■ Provided data

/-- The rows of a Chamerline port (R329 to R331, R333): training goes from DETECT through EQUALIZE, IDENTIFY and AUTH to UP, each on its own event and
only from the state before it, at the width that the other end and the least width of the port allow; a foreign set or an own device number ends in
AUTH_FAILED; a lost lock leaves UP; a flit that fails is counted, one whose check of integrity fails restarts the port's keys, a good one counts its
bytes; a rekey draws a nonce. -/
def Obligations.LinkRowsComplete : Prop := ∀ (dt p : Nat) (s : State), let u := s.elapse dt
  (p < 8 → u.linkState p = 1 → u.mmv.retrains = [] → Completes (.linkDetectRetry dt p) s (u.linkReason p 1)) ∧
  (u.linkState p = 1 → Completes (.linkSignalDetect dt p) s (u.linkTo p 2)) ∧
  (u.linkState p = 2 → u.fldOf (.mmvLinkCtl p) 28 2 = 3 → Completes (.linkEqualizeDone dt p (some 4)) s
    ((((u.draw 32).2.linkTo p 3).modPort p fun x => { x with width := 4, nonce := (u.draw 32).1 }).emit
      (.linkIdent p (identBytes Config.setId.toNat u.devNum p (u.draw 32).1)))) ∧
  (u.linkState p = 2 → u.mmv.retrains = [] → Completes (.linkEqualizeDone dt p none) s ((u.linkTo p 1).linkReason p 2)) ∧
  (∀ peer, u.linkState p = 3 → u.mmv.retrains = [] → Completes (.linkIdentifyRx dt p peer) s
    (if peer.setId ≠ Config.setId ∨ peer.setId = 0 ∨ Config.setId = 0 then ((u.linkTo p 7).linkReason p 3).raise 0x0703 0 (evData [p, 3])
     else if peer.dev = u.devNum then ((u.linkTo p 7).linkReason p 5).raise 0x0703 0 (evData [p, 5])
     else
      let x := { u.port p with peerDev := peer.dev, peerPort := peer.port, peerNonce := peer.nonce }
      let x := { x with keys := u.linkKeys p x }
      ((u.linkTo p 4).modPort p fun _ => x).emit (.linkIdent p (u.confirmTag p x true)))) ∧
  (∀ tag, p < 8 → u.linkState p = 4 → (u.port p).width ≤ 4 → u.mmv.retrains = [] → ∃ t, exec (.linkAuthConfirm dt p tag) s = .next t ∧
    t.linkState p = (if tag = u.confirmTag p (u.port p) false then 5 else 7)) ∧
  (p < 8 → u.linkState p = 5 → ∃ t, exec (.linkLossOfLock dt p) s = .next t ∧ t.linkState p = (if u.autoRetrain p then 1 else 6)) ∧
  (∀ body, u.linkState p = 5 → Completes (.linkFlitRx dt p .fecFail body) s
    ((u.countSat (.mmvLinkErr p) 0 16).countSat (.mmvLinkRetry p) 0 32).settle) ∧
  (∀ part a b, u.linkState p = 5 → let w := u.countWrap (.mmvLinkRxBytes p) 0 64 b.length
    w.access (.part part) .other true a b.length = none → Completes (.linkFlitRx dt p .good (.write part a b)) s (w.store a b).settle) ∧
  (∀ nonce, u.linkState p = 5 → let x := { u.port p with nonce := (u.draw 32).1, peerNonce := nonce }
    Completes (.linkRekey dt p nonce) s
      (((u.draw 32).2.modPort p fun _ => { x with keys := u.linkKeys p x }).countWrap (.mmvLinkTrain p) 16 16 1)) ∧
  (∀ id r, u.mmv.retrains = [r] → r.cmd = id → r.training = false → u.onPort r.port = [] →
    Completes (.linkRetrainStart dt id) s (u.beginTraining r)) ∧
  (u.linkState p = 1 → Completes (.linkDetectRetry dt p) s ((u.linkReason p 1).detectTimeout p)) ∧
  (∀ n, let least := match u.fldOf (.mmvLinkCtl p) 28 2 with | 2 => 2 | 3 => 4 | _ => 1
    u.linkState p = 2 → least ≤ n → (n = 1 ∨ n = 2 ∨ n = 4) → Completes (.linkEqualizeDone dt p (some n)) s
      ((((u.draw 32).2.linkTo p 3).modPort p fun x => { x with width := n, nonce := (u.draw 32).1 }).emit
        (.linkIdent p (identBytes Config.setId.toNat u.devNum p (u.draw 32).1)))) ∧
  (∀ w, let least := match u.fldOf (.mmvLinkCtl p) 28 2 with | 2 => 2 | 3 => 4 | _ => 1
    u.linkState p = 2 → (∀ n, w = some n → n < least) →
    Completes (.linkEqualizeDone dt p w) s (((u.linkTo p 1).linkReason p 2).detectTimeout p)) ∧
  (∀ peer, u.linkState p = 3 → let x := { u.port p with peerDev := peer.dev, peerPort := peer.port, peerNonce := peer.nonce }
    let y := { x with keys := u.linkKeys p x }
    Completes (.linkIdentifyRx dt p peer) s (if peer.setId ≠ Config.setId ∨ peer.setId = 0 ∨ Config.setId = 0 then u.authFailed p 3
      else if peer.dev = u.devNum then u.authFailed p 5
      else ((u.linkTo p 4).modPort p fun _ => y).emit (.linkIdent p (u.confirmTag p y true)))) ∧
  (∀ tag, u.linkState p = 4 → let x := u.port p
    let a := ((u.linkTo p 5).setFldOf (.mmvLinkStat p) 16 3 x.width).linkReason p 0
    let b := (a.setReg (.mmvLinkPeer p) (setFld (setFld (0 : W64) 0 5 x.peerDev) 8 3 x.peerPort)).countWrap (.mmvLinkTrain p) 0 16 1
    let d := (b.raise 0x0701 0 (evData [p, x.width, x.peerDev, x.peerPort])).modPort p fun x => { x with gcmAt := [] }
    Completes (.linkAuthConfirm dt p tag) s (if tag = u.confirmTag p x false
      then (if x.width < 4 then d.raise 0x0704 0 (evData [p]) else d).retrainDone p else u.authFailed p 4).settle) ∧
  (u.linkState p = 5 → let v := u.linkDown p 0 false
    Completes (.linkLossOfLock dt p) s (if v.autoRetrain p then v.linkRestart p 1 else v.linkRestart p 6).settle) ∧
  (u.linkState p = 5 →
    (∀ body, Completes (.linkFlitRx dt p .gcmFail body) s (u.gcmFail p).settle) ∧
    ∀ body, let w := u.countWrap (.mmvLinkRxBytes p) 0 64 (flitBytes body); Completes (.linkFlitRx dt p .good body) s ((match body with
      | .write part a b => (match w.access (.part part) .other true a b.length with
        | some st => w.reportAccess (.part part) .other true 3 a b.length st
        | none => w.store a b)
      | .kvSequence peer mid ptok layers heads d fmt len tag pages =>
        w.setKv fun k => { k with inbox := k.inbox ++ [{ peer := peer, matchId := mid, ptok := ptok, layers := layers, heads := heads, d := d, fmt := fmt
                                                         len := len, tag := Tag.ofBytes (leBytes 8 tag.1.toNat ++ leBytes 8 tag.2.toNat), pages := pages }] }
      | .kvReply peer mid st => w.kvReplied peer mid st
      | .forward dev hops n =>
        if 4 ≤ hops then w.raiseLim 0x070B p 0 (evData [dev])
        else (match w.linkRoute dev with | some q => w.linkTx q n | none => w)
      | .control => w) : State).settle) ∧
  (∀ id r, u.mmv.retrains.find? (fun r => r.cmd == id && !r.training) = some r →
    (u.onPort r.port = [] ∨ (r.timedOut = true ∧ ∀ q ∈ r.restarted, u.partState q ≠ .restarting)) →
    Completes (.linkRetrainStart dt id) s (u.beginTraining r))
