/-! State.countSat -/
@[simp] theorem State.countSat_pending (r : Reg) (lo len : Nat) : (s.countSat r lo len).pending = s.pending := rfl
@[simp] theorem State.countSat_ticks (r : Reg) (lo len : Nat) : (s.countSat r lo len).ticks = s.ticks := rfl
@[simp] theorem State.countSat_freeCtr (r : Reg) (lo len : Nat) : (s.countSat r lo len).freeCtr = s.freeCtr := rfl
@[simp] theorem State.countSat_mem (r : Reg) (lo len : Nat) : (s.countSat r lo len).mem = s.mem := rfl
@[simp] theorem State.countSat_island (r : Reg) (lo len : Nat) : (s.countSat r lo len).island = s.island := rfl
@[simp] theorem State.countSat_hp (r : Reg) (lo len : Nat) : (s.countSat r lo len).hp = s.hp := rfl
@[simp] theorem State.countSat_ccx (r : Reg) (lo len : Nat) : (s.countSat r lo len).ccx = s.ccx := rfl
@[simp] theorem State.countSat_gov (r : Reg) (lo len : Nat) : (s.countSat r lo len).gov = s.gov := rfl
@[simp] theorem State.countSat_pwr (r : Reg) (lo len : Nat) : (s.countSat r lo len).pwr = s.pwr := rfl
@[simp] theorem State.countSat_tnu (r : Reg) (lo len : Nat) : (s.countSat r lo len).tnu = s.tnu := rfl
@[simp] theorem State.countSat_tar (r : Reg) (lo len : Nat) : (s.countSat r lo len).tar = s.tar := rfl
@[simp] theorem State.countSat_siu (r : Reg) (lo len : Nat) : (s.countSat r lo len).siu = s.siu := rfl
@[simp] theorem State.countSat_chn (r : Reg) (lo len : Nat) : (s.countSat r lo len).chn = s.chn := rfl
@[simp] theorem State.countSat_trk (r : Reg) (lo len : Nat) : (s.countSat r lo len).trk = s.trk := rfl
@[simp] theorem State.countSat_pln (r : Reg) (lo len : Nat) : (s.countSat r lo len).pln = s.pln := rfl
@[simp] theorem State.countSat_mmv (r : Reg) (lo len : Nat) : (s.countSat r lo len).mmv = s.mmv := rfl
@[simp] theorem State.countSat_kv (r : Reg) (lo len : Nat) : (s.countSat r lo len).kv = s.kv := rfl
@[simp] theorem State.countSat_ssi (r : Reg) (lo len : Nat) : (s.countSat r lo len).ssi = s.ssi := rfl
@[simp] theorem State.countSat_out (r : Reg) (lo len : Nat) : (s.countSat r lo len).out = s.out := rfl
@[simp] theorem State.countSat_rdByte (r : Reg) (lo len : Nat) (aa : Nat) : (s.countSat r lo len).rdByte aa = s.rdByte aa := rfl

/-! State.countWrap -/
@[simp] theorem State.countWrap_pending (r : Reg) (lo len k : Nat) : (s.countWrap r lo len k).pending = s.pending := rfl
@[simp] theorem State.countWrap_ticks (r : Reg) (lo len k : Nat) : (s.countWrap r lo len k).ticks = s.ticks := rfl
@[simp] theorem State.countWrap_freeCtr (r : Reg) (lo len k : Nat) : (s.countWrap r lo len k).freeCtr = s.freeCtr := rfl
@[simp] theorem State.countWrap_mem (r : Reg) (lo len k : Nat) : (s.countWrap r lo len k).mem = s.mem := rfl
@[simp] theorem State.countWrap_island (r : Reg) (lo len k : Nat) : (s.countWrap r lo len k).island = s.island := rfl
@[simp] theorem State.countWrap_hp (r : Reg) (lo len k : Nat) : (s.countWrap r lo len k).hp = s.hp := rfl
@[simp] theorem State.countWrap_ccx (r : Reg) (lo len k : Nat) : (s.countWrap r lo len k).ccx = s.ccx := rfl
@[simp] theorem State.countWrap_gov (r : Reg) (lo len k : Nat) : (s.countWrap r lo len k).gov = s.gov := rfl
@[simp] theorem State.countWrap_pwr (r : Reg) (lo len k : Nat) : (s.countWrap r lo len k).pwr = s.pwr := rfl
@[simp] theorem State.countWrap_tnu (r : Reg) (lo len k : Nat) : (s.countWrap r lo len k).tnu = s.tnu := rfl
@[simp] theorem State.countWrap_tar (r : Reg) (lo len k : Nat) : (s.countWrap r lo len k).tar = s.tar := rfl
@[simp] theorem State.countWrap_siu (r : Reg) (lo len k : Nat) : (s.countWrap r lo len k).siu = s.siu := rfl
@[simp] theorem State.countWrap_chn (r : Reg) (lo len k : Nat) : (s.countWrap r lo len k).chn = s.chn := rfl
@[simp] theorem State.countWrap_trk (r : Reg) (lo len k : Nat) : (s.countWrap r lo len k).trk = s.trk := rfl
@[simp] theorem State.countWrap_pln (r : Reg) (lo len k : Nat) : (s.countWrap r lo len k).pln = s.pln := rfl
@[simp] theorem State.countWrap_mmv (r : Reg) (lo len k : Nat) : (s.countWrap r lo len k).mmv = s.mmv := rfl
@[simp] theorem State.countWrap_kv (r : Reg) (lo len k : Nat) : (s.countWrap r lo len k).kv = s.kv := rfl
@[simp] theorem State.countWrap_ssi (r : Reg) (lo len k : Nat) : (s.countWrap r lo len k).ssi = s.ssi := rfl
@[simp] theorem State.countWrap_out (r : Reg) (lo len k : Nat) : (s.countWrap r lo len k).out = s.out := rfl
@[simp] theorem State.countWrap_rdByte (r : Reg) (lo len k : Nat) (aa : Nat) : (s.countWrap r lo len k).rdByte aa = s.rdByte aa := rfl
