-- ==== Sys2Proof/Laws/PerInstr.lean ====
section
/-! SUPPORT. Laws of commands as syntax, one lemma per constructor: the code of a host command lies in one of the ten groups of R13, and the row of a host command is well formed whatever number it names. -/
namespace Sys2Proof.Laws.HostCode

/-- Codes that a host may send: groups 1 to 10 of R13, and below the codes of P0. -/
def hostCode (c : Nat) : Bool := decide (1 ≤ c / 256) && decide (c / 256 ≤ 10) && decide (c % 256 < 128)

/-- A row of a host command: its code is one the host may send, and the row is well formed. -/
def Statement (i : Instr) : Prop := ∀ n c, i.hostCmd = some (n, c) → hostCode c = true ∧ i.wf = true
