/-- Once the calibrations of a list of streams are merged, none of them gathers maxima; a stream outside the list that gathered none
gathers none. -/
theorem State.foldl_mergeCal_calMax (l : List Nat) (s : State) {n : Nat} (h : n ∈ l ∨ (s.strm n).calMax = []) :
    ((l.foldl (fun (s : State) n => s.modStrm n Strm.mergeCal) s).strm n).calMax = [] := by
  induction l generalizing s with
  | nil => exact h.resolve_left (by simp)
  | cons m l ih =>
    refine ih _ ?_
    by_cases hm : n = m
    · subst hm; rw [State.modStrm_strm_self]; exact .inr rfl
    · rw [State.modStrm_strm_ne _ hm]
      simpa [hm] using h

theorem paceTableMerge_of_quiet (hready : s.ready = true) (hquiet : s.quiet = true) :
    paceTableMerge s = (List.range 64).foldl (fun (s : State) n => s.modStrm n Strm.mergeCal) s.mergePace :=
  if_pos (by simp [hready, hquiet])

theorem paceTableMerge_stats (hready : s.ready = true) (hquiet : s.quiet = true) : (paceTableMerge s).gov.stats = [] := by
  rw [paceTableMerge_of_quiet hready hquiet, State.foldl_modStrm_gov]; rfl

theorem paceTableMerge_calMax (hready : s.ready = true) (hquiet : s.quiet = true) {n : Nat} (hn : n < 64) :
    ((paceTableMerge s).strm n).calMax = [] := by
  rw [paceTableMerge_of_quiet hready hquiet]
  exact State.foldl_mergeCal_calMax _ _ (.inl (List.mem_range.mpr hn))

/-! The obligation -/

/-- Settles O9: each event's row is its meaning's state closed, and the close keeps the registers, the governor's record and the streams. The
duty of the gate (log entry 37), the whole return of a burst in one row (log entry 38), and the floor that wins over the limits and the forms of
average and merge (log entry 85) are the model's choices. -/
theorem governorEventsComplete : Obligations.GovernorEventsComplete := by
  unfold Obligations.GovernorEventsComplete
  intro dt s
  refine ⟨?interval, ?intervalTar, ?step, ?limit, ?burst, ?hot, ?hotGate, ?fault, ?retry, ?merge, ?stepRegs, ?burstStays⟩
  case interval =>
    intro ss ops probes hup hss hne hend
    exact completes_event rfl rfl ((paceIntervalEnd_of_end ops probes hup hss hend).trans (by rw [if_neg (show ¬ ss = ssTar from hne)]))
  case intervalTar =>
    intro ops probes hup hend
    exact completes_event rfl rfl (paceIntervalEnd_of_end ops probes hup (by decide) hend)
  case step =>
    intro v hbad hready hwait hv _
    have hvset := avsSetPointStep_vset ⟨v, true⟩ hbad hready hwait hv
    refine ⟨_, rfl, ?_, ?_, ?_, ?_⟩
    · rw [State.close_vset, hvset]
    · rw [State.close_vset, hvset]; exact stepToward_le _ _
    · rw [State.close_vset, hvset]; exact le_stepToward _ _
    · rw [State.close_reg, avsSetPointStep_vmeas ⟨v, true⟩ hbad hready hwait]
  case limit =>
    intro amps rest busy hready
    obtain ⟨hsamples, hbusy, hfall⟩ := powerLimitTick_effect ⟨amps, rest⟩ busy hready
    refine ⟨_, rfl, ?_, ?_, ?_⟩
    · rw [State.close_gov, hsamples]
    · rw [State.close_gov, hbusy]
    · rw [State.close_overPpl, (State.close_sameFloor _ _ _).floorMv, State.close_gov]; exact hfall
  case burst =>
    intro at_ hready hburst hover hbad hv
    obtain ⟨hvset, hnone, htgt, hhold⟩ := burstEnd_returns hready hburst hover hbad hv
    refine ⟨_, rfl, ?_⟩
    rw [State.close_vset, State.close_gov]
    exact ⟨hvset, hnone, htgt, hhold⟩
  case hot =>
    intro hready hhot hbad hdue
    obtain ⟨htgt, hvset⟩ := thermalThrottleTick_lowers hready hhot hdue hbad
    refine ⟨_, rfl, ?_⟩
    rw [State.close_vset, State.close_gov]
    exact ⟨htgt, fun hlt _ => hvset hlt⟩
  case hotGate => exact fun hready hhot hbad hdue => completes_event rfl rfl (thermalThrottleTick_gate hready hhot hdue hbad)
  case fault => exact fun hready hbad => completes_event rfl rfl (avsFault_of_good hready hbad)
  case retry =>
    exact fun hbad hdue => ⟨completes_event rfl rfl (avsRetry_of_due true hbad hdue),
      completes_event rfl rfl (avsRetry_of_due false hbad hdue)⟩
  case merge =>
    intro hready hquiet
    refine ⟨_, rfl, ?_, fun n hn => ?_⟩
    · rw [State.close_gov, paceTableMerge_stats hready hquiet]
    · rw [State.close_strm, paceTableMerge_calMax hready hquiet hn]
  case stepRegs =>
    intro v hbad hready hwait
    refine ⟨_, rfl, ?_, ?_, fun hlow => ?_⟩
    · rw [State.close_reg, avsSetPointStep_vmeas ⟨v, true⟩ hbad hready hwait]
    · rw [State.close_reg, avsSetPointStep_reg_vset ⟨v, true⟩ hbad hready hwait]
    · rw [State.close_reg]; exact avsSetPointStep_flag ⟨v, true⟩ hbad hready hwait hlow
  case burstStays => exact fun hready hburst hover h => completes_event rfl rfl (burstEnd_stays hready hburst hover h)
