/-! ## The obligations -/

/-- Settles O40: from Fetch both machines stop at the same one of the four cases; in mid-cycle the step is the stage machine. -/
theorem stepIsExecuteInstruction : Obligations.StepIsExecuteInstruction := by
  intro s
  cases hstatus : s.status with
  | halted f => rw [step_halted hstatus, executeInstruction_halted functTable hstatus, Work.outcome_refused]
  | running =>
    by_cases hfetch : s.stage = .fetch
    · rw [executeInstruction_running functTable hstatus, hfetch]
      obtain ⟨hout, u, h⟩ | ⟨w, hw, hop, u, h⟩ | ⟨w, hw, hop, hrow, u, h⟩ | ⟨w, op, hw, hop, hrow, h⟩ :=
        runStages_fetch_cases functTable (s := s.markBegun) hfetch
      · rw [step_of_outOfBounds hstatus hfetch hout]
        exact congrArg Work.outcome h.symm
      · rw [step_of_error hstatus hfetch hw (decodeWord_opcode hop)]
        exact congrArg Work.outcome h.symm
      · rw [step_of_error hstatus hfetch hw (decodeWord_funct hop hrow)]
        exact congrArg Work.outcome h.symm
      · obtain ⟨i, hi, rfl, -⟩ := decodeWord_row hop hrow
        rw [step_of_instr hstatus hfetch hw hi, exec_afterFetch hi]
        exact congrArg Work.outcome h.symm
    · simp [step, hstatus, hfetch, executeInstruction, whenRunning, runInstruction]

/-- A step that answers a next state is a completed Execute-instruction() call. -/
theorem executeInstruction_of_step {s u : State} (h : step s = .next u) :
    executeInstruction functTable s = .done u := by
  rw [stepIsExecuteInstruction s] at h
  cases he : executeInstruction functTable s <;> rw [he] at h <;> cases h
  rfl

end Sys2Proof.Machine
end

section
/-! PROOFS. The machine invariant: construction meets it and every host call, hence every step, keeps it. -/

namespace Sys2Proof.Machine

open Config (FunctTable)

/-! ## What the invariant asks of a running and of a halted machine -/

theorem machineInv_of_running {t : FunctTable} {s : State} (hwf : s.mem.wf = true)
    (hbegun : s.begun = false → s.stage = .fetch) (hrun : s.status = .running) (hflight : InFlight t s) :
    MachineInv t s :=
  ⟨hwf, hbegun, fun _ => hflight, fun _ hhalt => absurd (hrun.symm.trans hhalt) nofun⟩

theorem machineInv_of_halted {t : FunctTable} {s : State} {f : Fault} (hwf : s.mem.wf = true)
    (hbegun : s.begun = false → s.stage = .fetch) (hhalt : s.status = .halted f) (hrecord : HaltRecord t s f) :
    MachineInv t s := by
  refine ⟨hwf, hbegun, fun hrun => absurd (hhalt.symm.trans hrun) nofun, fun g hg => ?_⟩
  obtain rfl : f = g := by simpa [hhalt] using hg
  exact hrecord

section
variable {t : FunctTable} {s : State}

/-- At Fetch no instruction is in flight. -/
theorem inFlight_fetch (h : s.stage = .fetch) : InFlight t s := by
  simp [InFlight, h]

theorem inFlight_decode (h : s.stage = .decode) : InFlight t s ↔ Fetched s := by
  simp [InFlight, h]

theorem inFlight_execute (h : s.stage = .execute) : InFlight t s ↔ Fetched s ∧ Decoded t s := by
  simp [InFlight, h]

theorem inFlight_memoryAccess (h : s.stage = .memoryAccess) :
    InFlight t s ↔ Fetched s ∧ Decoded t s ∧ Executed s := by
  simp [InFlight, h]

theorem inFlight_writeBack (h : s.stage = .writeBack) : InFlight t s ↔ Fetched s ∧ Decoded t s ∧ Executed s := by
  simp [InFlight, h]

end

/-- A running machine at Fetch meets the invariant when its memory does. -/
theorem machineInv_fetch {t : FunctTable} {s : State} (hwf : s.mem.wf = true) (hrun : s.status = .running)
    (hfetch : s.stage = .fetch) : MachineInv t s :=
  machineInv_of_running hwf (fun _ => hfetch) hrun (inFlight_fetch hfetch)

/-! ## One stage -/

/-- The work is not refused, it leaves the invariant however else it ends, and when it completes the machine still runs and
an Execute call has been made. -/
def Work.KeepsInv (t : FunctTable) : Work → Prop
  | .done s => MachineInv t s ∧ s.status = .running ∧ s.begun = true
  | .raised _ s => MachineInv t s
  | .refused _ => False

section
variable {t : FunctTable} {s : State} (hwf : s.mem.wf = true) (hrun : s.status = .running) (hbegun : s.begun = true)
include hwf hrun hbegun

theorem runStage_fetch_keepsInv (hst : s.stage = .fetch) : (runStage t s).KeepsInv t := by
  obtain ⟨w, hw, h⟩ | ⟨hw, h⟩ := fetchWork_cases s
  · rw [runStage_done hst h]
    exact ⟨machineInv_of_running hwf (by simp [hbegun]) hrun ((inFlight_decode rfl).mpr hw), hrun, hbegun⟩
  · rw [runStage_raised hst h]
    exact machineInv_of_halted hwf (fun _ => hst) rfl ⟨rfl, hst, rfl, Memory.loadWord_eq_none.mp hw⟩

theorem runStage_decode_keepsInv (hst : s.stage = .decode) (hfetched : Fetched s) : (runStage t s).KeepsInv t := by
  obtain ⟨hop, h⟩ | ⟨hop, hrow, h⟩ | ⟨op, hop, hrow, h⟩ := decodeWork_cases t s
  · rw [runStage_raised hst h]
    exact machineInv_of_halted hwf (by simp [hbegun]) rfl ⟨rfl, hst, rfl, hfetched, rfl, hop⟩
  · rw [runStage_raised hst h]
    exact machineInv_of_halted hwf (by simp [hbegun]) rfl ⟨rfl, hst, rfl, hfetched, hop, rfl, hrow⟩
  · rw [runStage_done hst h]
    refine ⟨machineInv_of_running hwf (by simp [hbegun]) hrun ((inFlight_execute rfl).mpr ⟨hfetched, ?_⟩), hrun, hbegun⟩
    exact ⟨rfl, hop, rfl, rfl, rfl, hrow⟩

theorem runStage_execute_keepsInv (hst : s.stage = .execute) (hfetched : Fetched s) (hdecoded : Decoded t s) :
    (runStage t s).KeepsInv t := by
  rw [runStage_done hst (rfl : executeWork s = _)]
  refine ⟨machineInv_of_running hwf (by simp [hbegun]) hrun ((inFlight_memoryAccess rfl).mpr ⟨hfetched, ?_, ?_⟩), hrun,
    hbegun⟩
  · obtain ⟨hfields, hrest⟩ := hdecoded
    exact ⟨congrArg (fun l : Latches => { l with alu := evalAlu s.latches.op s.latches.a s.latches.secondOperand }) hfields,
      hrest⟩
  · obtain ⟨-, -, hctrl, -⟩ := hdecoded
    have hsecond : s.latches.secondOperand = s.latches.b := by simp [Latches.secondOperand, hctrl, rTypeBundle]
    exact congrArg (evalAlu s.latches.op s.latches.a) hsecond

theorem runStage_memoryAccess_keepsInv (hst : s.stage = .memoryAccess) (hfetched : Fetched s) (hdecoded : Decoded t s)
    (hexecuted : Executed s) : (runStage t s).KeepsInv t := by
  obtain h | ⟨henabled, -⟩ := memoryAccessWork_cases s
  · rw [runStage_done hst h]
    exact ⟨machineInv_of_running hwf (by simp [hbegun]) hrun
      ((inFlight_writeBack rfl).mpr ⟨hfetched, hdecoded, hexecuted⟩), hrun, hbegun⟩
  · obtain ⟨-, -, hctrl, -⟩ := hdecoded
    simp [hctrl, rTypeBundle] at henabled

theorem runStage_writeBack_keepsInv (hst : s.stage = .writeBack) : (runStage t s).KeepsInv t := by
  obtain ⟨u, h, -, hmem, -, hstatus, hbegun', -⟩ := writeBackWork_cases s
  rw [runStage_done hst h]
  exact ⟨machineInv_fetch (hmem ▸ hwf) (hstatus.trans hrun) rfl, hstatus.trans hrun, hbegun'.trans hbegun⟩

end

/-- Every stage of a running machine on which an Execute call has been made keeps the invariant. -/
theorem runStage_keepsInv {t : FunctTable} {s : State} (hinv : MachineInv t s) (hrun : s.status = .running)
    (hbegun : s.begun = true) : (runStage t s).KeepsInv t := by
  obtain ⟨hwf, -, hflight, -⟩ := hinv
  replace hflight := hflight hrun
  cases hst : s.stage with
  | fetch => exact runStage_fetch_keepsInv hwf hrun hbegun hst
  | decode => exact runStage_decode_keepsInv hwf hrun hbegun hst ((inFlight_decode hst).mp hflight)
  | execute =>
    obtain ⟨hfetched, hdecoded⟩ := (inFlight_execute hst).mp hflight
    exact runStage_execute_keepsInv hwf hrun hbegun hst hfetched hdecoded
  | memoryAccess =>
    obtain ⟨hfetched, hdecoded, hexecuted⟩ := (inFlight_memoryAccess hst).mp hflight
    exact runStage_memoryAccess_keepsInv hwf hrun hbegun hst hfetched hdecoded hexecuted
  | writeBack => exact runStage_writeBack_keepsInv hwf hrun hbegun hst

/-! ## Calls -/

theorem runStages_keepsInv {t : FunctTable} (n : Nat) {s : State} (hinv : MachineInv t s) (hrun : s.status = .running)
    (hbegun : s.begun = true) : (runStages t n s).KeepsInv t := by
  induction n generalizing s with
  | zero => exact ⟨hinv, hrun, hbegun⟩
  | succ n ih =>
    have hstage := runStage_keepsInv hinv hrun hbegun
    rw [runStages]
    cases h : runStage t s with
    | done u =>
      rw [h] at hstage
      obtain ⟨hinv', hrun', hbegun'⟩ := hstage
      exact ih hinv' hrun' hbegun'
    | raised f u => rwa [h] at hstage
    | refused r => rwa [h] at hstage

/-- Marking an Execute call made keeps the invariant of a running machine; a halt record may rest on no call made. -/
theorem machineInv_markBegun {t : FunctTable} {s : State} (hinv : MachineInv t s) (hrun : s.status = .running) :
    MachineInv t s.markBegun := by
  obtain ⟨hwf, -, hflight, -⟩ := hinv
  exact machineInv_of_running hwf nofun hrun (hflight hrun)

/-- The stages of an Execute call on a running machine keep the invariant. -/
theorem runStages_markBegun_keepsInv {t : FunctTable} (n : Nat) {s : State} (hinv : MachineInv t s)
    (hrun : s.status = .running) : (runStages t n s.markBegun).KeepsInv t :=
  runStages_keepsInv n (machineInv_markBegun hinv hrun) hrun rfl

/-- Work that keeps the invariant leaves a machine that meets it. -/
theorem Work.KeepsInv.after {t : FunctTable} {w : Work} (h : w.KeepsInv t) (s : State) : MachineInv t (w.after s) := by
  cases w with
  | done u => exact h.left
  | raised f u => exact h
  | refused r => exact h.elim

■ Activity
Copy out each line of the data in which the word "ends" appears.

■ Task result
only from the state before it, at the width that the other end and the least width of the port allow; a foreign set or an own device number ends in
/-- The work is not refused, it leaves the invariant however else it ends, and when it completes the machine still runs and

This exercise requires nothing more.